SQL joins versus graph traversal on a large scale
For this experiment, we used exactly the same data structures as before; the only difference was the
amount of data.
In MySQL we had 1,000,000 records in the t_user table, and approximately 1,000,000 × 50 =
50,000,000 records in the t_user_friend table. We ran the same four queries against this data set (friends
at depths 2, 3, 4, and 5).
Table 1.3 shows the collected results for the performance of SQL queries in this
case.
Table 1.3.
The execution times for multiple join queries using a MySQL database engine on a data set of 1 million users
| Depth | Execution time (seconds) for 1 million users | Count result |
|---|---|---|
| 2 | 0.016 | ~2,500 |
| 3 | 30.267 | ~125,000 |
| 4 | 1,543.505 | ~600,000 |
| 5 | Not finished | --- |
Comparing these results to the MySQL results for a data set of 1,000 users, you can see that the
performance of the depth 2 query has stayed the same, which can be explained by the design of the
MySQL engine handling table joins efficiently using indexes. Queries at depths 3 and 4 (which use 3
and 4 join operations, respectively) demonstrate much worse results, by at least two orders of
magnitude. The SQL query for all friends at depth 5 did not finish in the hour we ran the script.
Note
To store the large amount of data required for these examples, a significant amount of disk space is
required. To generate the sample data and run examples against it, you’ll need in excess of 10 GB of
disk space available.
These results clearly show that the MySQL relational database is optimized for single join queries,
even on large data sets. The performance of multiple join queries on large data sets degrades
significantly, to the point that some queries are not even executable (for example, friends at depth 5 for
a data set of 1 million users).
Why are relational database queries so slow?
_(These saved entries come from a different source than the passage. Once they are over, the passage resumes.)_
-- ==== Sys2Proof/Machine/Step.lean ====
section
/-! DEFINITION. The step of the machine, and the placing of one instruction where the step fetches next. -/

namespace Sys2Proof.Machine

/-- One transition of the machine (`40_flow.md` R100, R101, `20_memory.md` R61). -/
def step (s : State) : Host.Outcome State Fault Refusal := takeTurn s

/-- `s` with the instruction word `w` stored where the next step fetches, so that this step runs it (log 13): the
engine is Running, it is its turn, and `pc` is moved to the entry point only where a fetch at `pc` would fault. -/
def State.withFetchWord (s : State) (nbits w : Nat) : State :=
  { s with
    mem := s.mem.writeBytes (fetchPlace s).toNat (bytesOfWord (BitVec.ofNat 16 (w % 2 ^ nbits)))
    pc := fetchPlace s
    runState := .running
    schedule := [] }

end Sys2Proof.Machine
end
The results in table 1.3 are somewhat expected, given the way join operations work. As we discussed
earlier, each join creates a Cartesian product of all potential combinations of rows, then filters out
those that don’t match the where clause. With 1 million users, the Cartesian product of 5 joins
(equivalent to a query at depth 5) contains a huge number of rows—billions. Way too many zeros to be
readable. Filtering out all the records that don’t match the query is too expensive, such that the SQL
query at depth 5 never finishes in a reasonable time.
We repeated the same experiment with Neo4j traversals. We had 1 million nodes representing users, and
approximately 50 million relationships stored in Neo4j. We ran the same four traversals as in the
previous example, and we got the performance results in table 1.4.
Table 1.4. The execution times for graph traversal using Neo4j on a data set of 1 million users
Depth
2
3
4
5
Execution time (seconds) for 1 million users
0.01
0.168
1.359
2.132
Count result
~2,500
~110,000
~600,000
~800,000
As you can see, the increase in data by a thousand times didn’t significantly affect Neo4j’s performance.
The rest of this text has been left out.